-- ==== Sys2Proof/Machine/Records.lean ====
section
/-! DEFINITION. The records of State that describe work from outside the cores: queues, launches, contexts, partitions, functions, the package. -/
namespace Sys2Proof.Machine

/-- A WAITW held at the head of a queue or at a graph node (R47): address, value, timeout, the time of the first read, the line it watches, the time that watch began, whether it has ended. -/
structure WaitW where
  addr : Nat
  value : Nat
  timeout : Nat
  first : Nat
  watch : Nat
  since : Nat
  fired : Bool
  deriving DecidableEq, Repr

/-- A SIGNAL that waits for earlier launches (R48): its order, address, value, IRQ; the graph it belongs to. -/
structure Signal where
  seq : Nat
  addr : Nat
  value : Nat
  irq : Bool
  graph : Option Nat
  deriving DecidableEq, Repr

/-- A running graph (R53): its copied nodes, the walk's node, iterations by LOOP node, a WAITW that holds the walk. -/
structure GraphRun where
  nodes : List (List Byte)
  at_ : Nat
  iters : Store Nat
  waitw : Option WaitW
  done : Bool
  deriving DecidableEq, Repr

/-- A launch queue (R34, R59, R60). fn, num: the function and the number it sees it under. hw: the last head written back (R40); watch: the time its watch on a slot line began, and whether the watch has ended (R39); watchLine the line's virtual address. -/
structure Queue where
  fn : Option Nat
  num : Nat
  base : Nat
  log2 : Nat
  ctx : Nat
  prio : Nat
  devdb : Bool
  en : Bool
  hwb : Nat
  tl : Nat
  h : Nat
  err : Nat
  stop : Bool
  hwbf : Bool
  stale : Nat
  gen : Nat
  rto : Nat
  node : Nat
  hw : Nat
  watch : Option Nat
  watchLine : Nat
  waitw : Option WaitW
  sigs : List Signal
  deriving DecidableEq, Repr

/-- Replication of a launch (R56, R57): origin chip, generation, the set, chips that are ready and done, the release time S, the time of acceptance. -/
structure Repl where
  origin : Nat
  gen : Nat
  first : Nat
  nchip : Nat
  ready : List Nat
  done : List Nat
  release : Option Nat
  since : Nat
  sentReady : Bool
  okey : Nat
  deriving DecidableEq, Repr

/-- The thread, position and address that led to a kill (R400). -/
structure KillPos where
  tlin : Nat
  ord : Nat
  pos : Nat
  addr : Nat
  exited : Bool
  deriving DecidableEq, Repr

/-- An accepted launch that is not finished (R46), a kernel or a graph. number: GET LAUNCH; next: its next stand; last: the core of its previous stand. -/
structure Launch where
  queue : Option Nat
  seq : Nat
  ctx : Nat
  graph : Option GraphRun
  parent : Option Nat
  nodeIx : Nat
  hdr : Header
  code : Nat
  args : Nat
  x : Nat
  y : Nat
  z : Nat
  argb : List Byte
  cpladdr : Nat
  cplval : Nat
  irq : Bool
  dep : Bool
  started : Bool
  order : Nat
  number : Nat
  next : Nat
  last : Option Nat
  waitSince : Nat
  repl : Option Repl
  killing : Bool
  why : Option KillPos
  deriving DecidableEq, Repr

/-- An interval that closed and waits for its step (R78): index, local count, boundary, idle throughout (R79). -/
structure Latch where
  k : Nat
  count : Nat
  b : Nat
  idle : Bool
  deriving DecidableEq, Repr

/-- The beat loop of a context (R81, R91, R94). from_: the boundary that opened the open interval, or when the loop began; targetNow, ontimeNow: TARGET and ONTIME as its latest step took them (R95). act: minimum and maximum of the five actuators; pos: their positions; req: the step's requests; want: the positions a standing request asks for (R87, R92). -/
structure Loop where
  target : Nat
  ontime : Bool
  kp : Nat
  ki : Nat
  ilim : Nat
  smax : Nat
  act : List (Nat × Nat)
  intg : Int
  mlast : Nat
  elast : Int
  ulast : Int
  cur : Nat
  starved : Bool
  satup : Bool
  satdn : Bool
  miss : Bool
  idle : Bool
  clkok : Bool
  shed : Bool
  refused : Bool
  busy : Bool
  bcnt : Nat
  pos : List Nat
  steps : Nat
  starvn : Nat
  laten : Nat
  missn : Nat
  iold : Int
  req : List Int
  posted : Bool
  want : List Nat
  interval : Nat
  newInt : Option (Nat × Nat)
  k : Nat
  active : Bool
  latches : List Latch
  mFirst : Nat
  mN : Nat
  mEn : Bool
  merged : List (Nat × Option Nat)
  counts : List (Nat × Nat × Nat)
  reads : Nat
  past : Nat
  from_ : Nat
  targetNow : Nat
  ontimeNow : Bool
  deriving DecidableEq, Repr

/-- Debug state of a context (R424, R425, R430): DELIV; a stop in force; breakpoints by ordinal and enable; the watched range; RSEL, RDATA; a write that waits for a flag (RSEL, the data, the flag) until a deadline in core cycles; RES, HIT, WHIT; DRAINTO; SMPCTL, LOST and the count of participants by core. -/
structure Dbg where
  deliv : Bool
  stop : Bool
  bp : List (Nat × Bool)
  waddr : Nat
  wcfg : Nat
  rsel : W
  rdata : W
  pend : Option (W × W × Nat)
  drainAt : Nat
  res : Nat
  hit : Nat
  whit : Bool
  drainto : Nat
  smpctl : Nat
  lost : Nat
  smp : Store Nat
  deriving DecidableEq, Repr

/-- A context (R30): its descriptor's fields, its loop, its debug state; started: launches started (R151 LAUNCH); lastCore: the core of its most recent stand (R65). -/
structure Ctx where
  desc : Nat
  fn : Nat
  ctag : Nat
  part : Nat
  cls : Nat
  hmode : Bool
  park : Nat
  ptroot : Nat
  tidbase : Nat
  tvbase : Nat
  savebase : Nat
  budgetc : Nat
  lattgt : Nat
  started : Nat
  lastCore : Option Nat
  loop : Loop
  dbg : Dbg
  deriving DecidableEq, Repr

/-- A partition's registers (R63, R375, R407, R426). -/
structure Part where
  clu : Nat
  l2ways : Nat
  dshare : Nat
  lend : Bool
  borrow : Bool
  refused : Bool
  fn : Nat
  slice : Nat
  armed : Bool
  token : Nat
  resetAt : Option Nat
  deriving DecidableEq, Repr

/-- A function's registers (R61, R234, R402, R412). -/
structure Fn where
  ctxAddr : Nat
  ctxCmd : W
  ctxBusy : Bool
  ctxResult : Nat
  invAddr : Nat
  invCmd : W
  invBusy : Bool
  invRefused : Bool
  rrBase : Nat
  rrLog2 : Nat
  rrEn : Bool
  rrHead : Nat
  rrTail : Nat
  rrDropped : Nat
  gOfs : Nat
  gMul : Nat
  gOfsLive : Nat
  gMulLive : Nat
  deriving DecidableEq, Repr

/-- A set of stands that left a core together (R369, R371): its context, its stands by name, what was saved of each (how, V, S and P registers); in the shadow; being written to the save area; since when it waits. -/
structure OutSet where
  g : Nat
  ctx : Nat
  stands : Store Stand
  sets : Store (Nat × List Nat × List Nat × List Nat)
  shadow : Bool
  writing : Bool
  since : Nat
  deriving DecidableEq, Repr

/-- A switch-out in progress on a core (R371, R372): context, recorded cause, when the budget ends. -/
structure Switch where
  g : Nat
  ctx : Nat
  cause : Nat
  budgetEnd : Option Nat
  past : Bool
  deriving DecidableEq, Repr

/-- A cause-table entry (R404). -/
structure CauseEnt where
  pend : Bool
  mask : Bool
  again : Bool
  part : Nat
  ctx : Nat
  fn : Nat
  deriving DecidableEq, Repr

/-- One piece of a copy: bits from an address (none: zero bits, R273) to an address, in global or scratchpad space; the virtual line of a source or destination that faulted is kept in bad pieces. -/
structure Move where
  src : Option Nat
  srcBit : Nat
  srcScr : Bool
  dst : Nat
  dstBit : Nat
  dstScr : Bool
  nbits : Nat
  lane : Nat
  deriving DecidableEq, Repr

/-- A copy command in progress (R243, R244, R271): the pieces still to move, its completion word, the thread that owns its skid entry; bad when any access faulted; begun: its first unit has moved; it holds one skid entry itself. -/
structure Cpy where
  g : Nat
  slot : Nat
  lane : Nat
  ctx : Nat
  launch : Nat
  pkt : Nat
  pslot : Nat
  moves : List Move
  word : Option (Nat × W)
  bad : Bool
  tid : Nat
  hdl : Bool
  begun : Bool := false
  deriving DecidableEq, Repr

/-- An instruction that stalls its threads at the slot until units answer: SEND (R344), TDISCARD (R265), RESUME and DROP (R387), TDESC (R267). -/
inductive WalkKind where
  | send (msg : RingMsg) (a b : Nat)
  | tdiscard (id tag : Nat)
  | tdesc (req : Nat)
  | hold (drop : Bool) (ctx tag page d : Nat)
  deriving DecidableEq, Repr
/-- One such stall: its thread, and by sq the squad; what it waits for; its answer. -/
structure WalkRec where
  g : Nat
  slot : Nat
  lane : Nat
  hdl : Bool
  kind : WalkKind
  status : Option Nat
  sq : Nat := 0
  deriving DecidableEq, Repr

/-- A hold queue (R236): its landing, the tag, the 64 KiB page, and the parked requests' lanes in order (request, lane). -/
structure Hold where
  stack : Nat
  tag : Nat
  page : Nat
  items : List (Nat × Nat)
  deriving DecidableEq, Repr

/-- A member of a reduction round on this chip (R345): the stand, the predicate, the buffer, the participants, TREE's flag or, for TREEW, none; res: the outcome, once the buffer is written. -/
structure TreeIn where
  g : Nat
  slot : Nat
  launch : Nat
  hdl : Bool
  buf : Nat
  p : Nat
  q : W
  flag : Option Nat
  res : Option Bool
  deriving DecidableEq, Repr
/-- A reduction round (R345): context, group, number; n, LEN, operation and format of its first contribution; the contributions by rank; how many have come; whether one broke the rules; the members here. -/
structure TreeRound where
  ctx : Nat
  grp : Nat
  round : Nat
  n : Nat
  len : Nat
  op : Nat
  fmt : Nat
  vals : Store (List Byte)
  came : Nat
  failed : Bool
  ins : List TreeIn
  deriving DecidableEq, Repr

/-- An order record of ordered split-K (R294): tag and line, expected index; held parts by sequence index, as requests. -/
structure OrdRec where
  tag : Nat
  line : Nat
  expect : Nat
  held : List (Nat × Nat)
  deriving DecidableEq, Repr

/-- A PC-table entry (R124): its key, and its latest issue. The threads it lists are those that are ready or stalled at its key. -/
structure PctEnt where
  launch : Nat
  pc : Nat
  start : Nat
  hdl : Bool
  last : Nat
  deriving DecidableEq, Repr

/-- A thread in a core's overflow queue (R124), with the time it came. -/
structure OverEnt where
  slot : Nat
  lane : Nat
  hdl : Bool
  since : Nat
  deriving DecidableEq, Repr

/-- The issue tables of a core (R124, R126): PC table by entry, overflow queue in arrival order, the round-robin pointer. -/
structure Issue where
  pct : Store PctEnt
  past : List OverEnt
  ptr : Nat
  deriving DecidableEq, Repr

/-- A sampled participant (R430): its request or counted operation and lane, its context, the record's address, the time and position of its issue. -/
structure Sample where
  isReq : Bool
  id : Nat
  g : Nat
  lane : Nat
  ctx : Nat
  launch : Nat
  at_ : Nat
  time : Nat
  addr : Nat
  pkt : Nat
  slot : Nat
  acc : Nat
  deriving DecidableEq, Repr

/-- Messages, records and flits that leave the machine. Flits by kind (R415): 0 a region-3 store; 1 a SEND and 2 its status; 3 a tree contribution and 5 a failed round, bound for the tree; 6 a beat count and 7 a minimum; 10 a replicated launch, 11 ready, 12 release, 13 abort, 14 done; 20 an answer to a region-3 access: 0 with its data, or 1 an error. hostData: the answer to a host read, poisoned or not. -/
inductive Out where
  | msix (fn : Nat) (vec : Nat)
  | record (fn addr : Nat) (bytes : List Byte)
  | flit (chip : Nat) (what : Nat) (args : List Nat)
  | mctp (bytes : List Byte)
  | hostData (bytes : List Byte) (poisoned : Bool)
  deriving DecidableEq, Repr

/-- Who moves next: an executing squad, or a step of the device, or time. -/
inductive Turn where
  | squad (n : Nat)
  | event (e : Ev)
  | tick
  deriving DecidableEq, Repr

end Sys2Proof.Machine
end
==================================================
■ **Task requirements**:
Once you have counted the lines above containing the word "GraphRun", state that number and nothing more.

■ **Solution for this exercise**:
2